Directions
Repeat precisely the span of lines below that opens with the line containing "theorem test_decode_movMoffs8AlRexW : decode" and closes with the line containing "theorem test_decode_movR8Imm8 : decode", both included.

(Saved data entries)
= Beginning of Section =
/-- `Long64`, CPL 0, paging off. -/
def long : State :=
  { State.reset with
    rip := 0x400000
    cr0 := 1
    efer := 0x400
    seg := ⟨flat 0x2B, code 0x33 true false, flat 0x2B, flat 0x2B, flat 0x2B, flat 0x2B⟩
    gdtr := ⟨0x1000, 0x3F⟩
    ldtr := ⟨0, 0, 0, false⟩
    impl := params }

/-- `Prot` with a 32-bit code segment, CPL 0, paging off. -/
def prot : State :=
  { long with
    rip := 0x100000
    efer := 0
    seg := ⟨flat 0x10, code 8 false true, flat 0x10, flat 0x23, flat 0x10, flat 0x10⟩ }

/-- `Compat` with a 32-bit code segment. -/
def compat : State := { prot with efer := 0x400 }

/-- `V86`. -/
def v86 : State :=
  { prot with
    rip := 0x100
    rflags := 0x20002
    cpl := 3
    seg := ⟨small 0 0, small 0 0, small 0 0, small 0x1000 0x10000, small 0 0, small 0 0⟩ }

/-- `Real`, CS and DS at 0, SS at 20000H. -/
def real : State :=
  { State.reset with
    rip := 0x7C00
    seg := ⟨small 0 0, small 0 0, small 0x2000 0x20000, small 0 0, small 0 0, small 0 0⟩
    impl := params }

/-- A state with some registers set. -/
def regs (s : State) (l : List (BitVec 4 × Word)) : State := l.foldl (fun t x => t.setX x.1 x.2) s

/-- A state with bytes stored from an address on. -/
def bytesAt (s : State) (a : Nat) (bs : List Byte) : State :=
  { s with mem := (bs.zipIdx a).foldl (fun m x => m.write x.2 x.1) s.mem }

/-- A state whose program is the sixteen bytes at `pc`, the given ones first (D16). -/
def launch (s : State) (bs : List Byte) : State :=
  { bytesAt s s.rip.toNat bs with program := [⟨s.rip.toNat, 16⟩] }

/-- A state with one data segment register replaced. -/
def withDs (s : State) (r : SegReg) : State := { s with seg := { s.seg with ds := r } }

/-! ## Observing one execution -/

/-- Decode the bytes and execute them. -/
def run (s : State) (bs : List Byte) : Res State :=
  match decode s.ctx bs with
  | .ok (i, _) => exec i s
  | .error why => .refused (refusalOf s why)

/-- The value of a result that is one. -/
def nextOf {α : Type} : Res α → Option α
  | .next a => some a
  | .fault _ => none
  | .refused _ => none

/-- The exception of a result that is one. -/
def faultOf {α : Type} : Res α → Option Fault
  | .fault f => some f
  | .next _ => none
  | .refused _ => none

/-- The refusal of a result that is one. -/
def refusedOf {α : Type} : Res α → Option Refusal
  | .refused f => some f
  | .next _ => none
  | .fault _ => none

theorem eq_next {α : Type} {r : Res α} {a : α} (h : nextOf r = some a) : r = .next a := by
  cases r <;> simp_all [nextOf]

theorem eq_fault {α : Type} {r : Res α} {f : Fault} (h : faultOf r = some f) : r = .fault f := by
  cases r <;> simp_all [faultOf]

/-- A register after the bytes were executed. -/
def gprAfter (s : State) (bs : List Byte) (i : BitVec 4) : Option Word := (nextOf (run s bs)).map (·.getX i)

/-- Bytes of memory after the bytes were executed. -/
def memAfter (s : State) (bs : List Byte) (a n : Nat) : Option (List Byte) :=
  (nextOf (run s bs)).map fun t => (List.range n).map fun j => t.mem.read (a + j)

/-- A segment register after the bytes were executed. -/
def sregAfter (s : State) (bs : List Byte) (k : SReg) : Option SegReg := (nextOf (run s bs)).map (·.sreg k)

/-- No prefixes but a REX. -/
def rexP (w r x b : Bool) : Prefixes := ⟨false, none, false, false, some ⟨w, r, x, b⟩⟩

/-- No prefixes but 66H. -/
def opszP : Prefixes := ⟨false, none, true, false, none⟩

/-- No prefixes but LOCK. -/
def lockP : Prefixes := ⟨true, none, false, false, none⟩


/-! ## Decoding: bytes of file 95, section 3.1, and of R101 written out -/

theorem test_decode_movRm8R8 : decode ⟨.long64, false⟩ [0x88, 0xE7] = .ok (.movRm8R8 .empty 4 (.reg 7), []) := by decide
theorem test_decode_movRm8R8Rex : decode ⟨.long64, false⟩ [0x40, 0x88, 0xE7] = .ok (.movRm8R8Rex (rexP false false false false) 4 (.reg 7), []) := by decide
theorem test_decode_movRm16R16 : decode ⟨.long64, false⟩ [0x66, 0x89, 0xD8] = .ok (.movRm16R16 opszP 3 (.reg 0), []) := by decide
theorem test_decode_movRm32R32 : decode ⟨.prot, true⟩ [0x89, 0xD8] = .ok (.movRm32R32 .empty 3 (.reg 0), []) := by decide
theorem test_decode_movRm64R64 : decode ⟨.long64, false⟩ [0x4D, 0x89, 0xC8] = .ok (.movRm64R64 (rexP true true false true) 1 (.reg 0), []) := by decide
theorem test_decode_movR8Rm8 : decode ⟨.long64, false⟩ [0x8A, 0x07] = .ok (.movR8Rm8 .empty 0 (.mem (.based 7 .none)), []) := by decide
theorem test_decode_movR8Rm8Rex : decode ⟨.long64, false⟩ [0x45, 0x8A, 0x04, 0x24] = .ok (.movR8Rm8Rex (rexP false true false true) 0 (.mem (.sib 0 4 4 .none)), []) := by decide
theorem test_decode_movR16Rm16 : decode ⟨.real, false⟩ [0x8B, 0x06, 0x34, 0x12] = .ok (.movR16Rm16 .empty 0 (.mem (.abs16 0x1234)), []) := by decide
theorem test_decode_movR32Rm32 : decode ⟨.real, false⟩ [0x66, 0x67, 0x8B, 0x04, 0x8B] = .ok (.movR32Rm32 ⟨false, none, true, true, none⟩ 0 (.mem (.sib 2 1 3 .none)), []) := by decide
theorem test_decode_movR32Rm32_based : decode ⟨.prot, true⟩ [0x8B, 0x45, 0xFC] = .ok (.movR32Rm32 .empty 0 (.mem (.based 5 (.short 0xFC))), []) := by decide
theorem test_decode_movR32Rm32_sibAbs : decode ⟨.prot, true⟩ [0x8B, 0x04, 0x8D, 0x00, 0x10, 0x00, 0x00] = .ok (.movR32Rm32 .empty 0 (.mem (.sibAbs 2 1 0x1000)), []) := by decide
theorem test_decode_movR32Rm32_based16 : decode ⟨.prot, true⟩ [0x67, 0x8B, 0x46, 0xFE] = .ok (.movR32Rm32 ⟨false, none, false, true, none⟩ 0 (.mem (.based16 .bp (.short 0xFE))), []) := by decide
theorem test_decode_movR64Rm64 : decode ⟨.long64, false⟩ [0x65, 0x48, 0x8B, 0x04, 0x25, 0x28, 0x00, 0x00, 0x00] = .ok (.movR64Rm64 ⟨false, some .gs, false, false, some ⟨true, false, false, false⟩⟩ 0 (.mem (.sibAbs 0 4 0x28)), []) := by decide
theorem test_decode_movR64Rm64_rip : decode ⟨.long64, false⟩ [0x48, 0x8B, 0x05, 0x10, 0x00, 0x00, 0x00] = .ok (.movR64Rm64 (rexP true false false false) 0 (.mem (.disp32 0x10)), []) := by decide
theorem test_decode_movRm16Sreg : decode ⟨.long64, false⟩ [0x66, 0x8C, 0xD8] = .ok (.movRm16Sreg opszP 3 (.reg 0), []) := by decide
theorem test_decode_movRm64Sreg : decode ⟨.long64, false⟩ [0x48, 0x8C, 0xD8] = .ok (.movRm64Sreg (rexP true false false false) 3 (.reg 0), []) := by decide
theorem test_decode_movSregRm16 : decode ⟨.long64, false⟩ [0x41, 0x8E, 0xD8] = .ok (.movSregRm16 (rexP false false false true) 3 (.reg 0), []) := by decide
theorem test_decode_movSregRm64 : decode ⟨.long64, false⟩ [0x48, 0x8E, 0xD8] = .ok (.movSregRm64 (rexP true false false false) 3 (.reg 0), []) := by decide
theorem test_decode_movAlMoffs8 : decode ⟨.prot, true⟩ [0xA0, 0x78, 0x56, 0x34, 0x12] = .ok (.movAlMoffs8 .empty (.off32 0x12345678), []) := by decide
theorem test_decode_movAlMoffs8RexW : decode ⟨.long64, false⟩ [0x48, 0xA0, 0x88, 0x77, 0x66, 0x55, 0x44, 0x33, 0x22, 0x11] = .ok (.movAlMoffs8RexW (rexP true false false false) (.off64 0x1122334455667788), []) := by decide
theorem test_decode_movAxMoffs16 : decode ⟨.real, false⟩ [0xA1, 0x34, 0x12] = .ok (.movAxMoffs16 .empty (.off16 0x1234), []) := by decide
theorem test_decode_movEaxMoffs32 : decode ⟨.long64, false⟩ [0x67, 0xA1, 0x78, 0x56, 0x34, 0x12] = .ok (.movEaxMoffs32 ⟨false, none, false, true, none⟩ (.off32 0x12345678), []) := by decide
theorem test_decode_movRaxMoffs64 : decode ⟨.long64, false⟩ [0x48, 0xA1, 0x00, 0x30, 0x00, 0x00, 0x00, 0x00, 0x00, 0x00] = .ok (.movRaxMoffs64 (rexP true false false false) (.off64 0x3000), []) := by decide
theorem test_decode_movMoffs8Al : decode ⟨.prot, true⟩ [0x26, 0xA2, 0x78, 0x56, 0x34, 0x12] = .ok (.movMoffs8Al ⟨false, some .es, false, false, none⟩ (.off32 0x12345678), []) := by decide
theorem test_decode_movMoffs8AlRexW : decode ⟨.long64, false⟩ [0x48, 0xA2, 0x00, 0x20, 0x00, 0x00, 0x00, 0x00, 0x00, 0x00] = .ok (.movMoffs8AlRexW (rexP true false false false) (.off64 0x2000), []) := by decide
theorem test_decode_movMoffs16Ax : decode ⟨.prot, true⟩ [0x66, 0xA3, 0x00, 0x10, 0x00, 0x00] = .ok (.movMoffs16Ax opszP (.off32 0x1000), []) := by decide
theorem test_decode_movMoffs32Eax : decode ⟨.prot, true⟩ [0xA3, 0x00, 0x10, 0x00, 0x00] = .ok (.movMoffs32Eax .empty (.off32 0x1000), []) := by decide
theorem test_decode_movMoffs64Rax : decode ⟨.long64, false⟩ [0x48, 0xA3, 0x00, 0x40, 0x00, 0x00, 0x00, 0x00, 0x00, 0x00] = .ok (.movMoffs64Rax (rexP true false false false) (.off64 0x4000), []) := by decide
theorem test_decode_movR8Imm8 : decode ⟨.long64, false⟩ [0xB4, 0x7F] = .ok (.movR8Imm8 .empty 4 0x7F, []) := by decide
theorem test_decode_movR8Imm8Rex : decode ⟨.long64, false⟩ [0x41, 0xB0, 0x7F] = .ok (.movR8Imm8Rex (rexP false false false true) 0 0x7F, []) := by decide
theorem test_decode_movR16Imm16 : decode ⟨.long64, false⟩ [0x66, 0xB8, 0xCD, 0xAB] = .ok (.movR16Imm16 opszP 0 0xABCD, []) := by decide
theorem test_decode_movR32Imm32 : decode ⟨.prot, true⟩ [0xBC, 0x00, 0x80, 0x00, 0x00] = .ok (.movR32Imm32 .empty 4 0x8000, []) := by decide
theorem test_decode_movR64Imm64 : decode ⟨.long64, false⟩ [0x49, 0xBF, 0x88, 0x77, 0x66, 0x55, 0x44, 0x33, 0x22, 0x11] = .ok (.movR64Imm64 (rexP true false false true) 7 0x1122334455667788, []) := by decide
theorem test_decode_movRm8Imm8 : decode ⟨.long64, false⟩ [0xC6, 0x44, 0x24, 0xFF, 0x80] = .ok (.movRm8Imm8 .empty (.mem (.sib 0 4 4 (.short 0xFF))) 0x80, []) := by decide
theorem test_decode_movRm8Imm8Rex : decode ⟨.long64, false⟩ [0x40, 0xC6, 0xC4, 0x01] = .ok (.movRm8Imm8Rex (rexP false false false false) (.reg 4) 1, []) := by decide
theorem test_decode_movRm16Imm16 : decode ⟨.long64, false⟩ [0x66, 0x41, 0xC7, 0x00, 0x34, 0x12] = .ok (.movRm16Imm16 ⟨false, none, true, false, some ⟨false, false, false, true⟩⟩ (.mem (.based 0 .none)) 0x1234, []) := by decide
theorem test_decode_movRm32Imm32 : decode ⟨.prot, true⟩ [0xC7, 0x45, 0xFC, 0x2A, 0x00, 0x00, 0x00] = .ok (.movRm32Imm32 .empty (.mem (.based 5 (.short 0xFC))) 0x2A, []) := by decide
theorem test_decode_movRm64Imm32 : decode ⟨.long64, false⟩ [0x48, 0xC7, 0xC0, 0xFF, 0xFF, 0xFF, 0xFF] = .ok (.movRm64Imm32 (rexP true false false false) (.reg 0) 0xFFFFFFFF, []) := by decide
= End of Section =
Answer
theorem test_decode_movMoffs8AlRexW : decode ⟨.long64, false⟩ [0x48, 0xA2, 0x00, 0x20, 0x00, 0x00, 0x00, 0x00, 0x00, 0x00] = .ok (.movMoffs8AlRexW (rexP true false false false) (.off64 0x2000), []) := by decide
theorem test_decode_movMoffs16Ax : decode ⟨.prot, true⟩ [0x66, 0xA3, 0x00, 0x10, 0x00, 0x00] = .ok (.movMoffs16Ax opszP (.off32 0x1000), []) := by decide
theorem test_decode_movMoffs32Eax : decode ⟨.prot, true⟩ [0xA3, 0x00, 0x10, 0x00, 0x00] = .ok (.movMoffs32Eax .empty (.off32 0x1000), []) := by decide
theorem test_decode_movMoffs64Rax : decode ⟨.long64, false⟩ [0x48, 0xA3, 0x00, 0x40, 0x00, 0x00, 0x00, 0x00, 0x00, 0x00] = .ok (.movMoffs64Rax (rexP true false false false) (.off64 0x4000), []) := by decide
theorem test_decode_movR8Imm8 : decode ⟨.long64, false⟩ [0xB4, 0x7F] = .ok (.movR8Imm8 .empty 4 0x7F, []) := by decide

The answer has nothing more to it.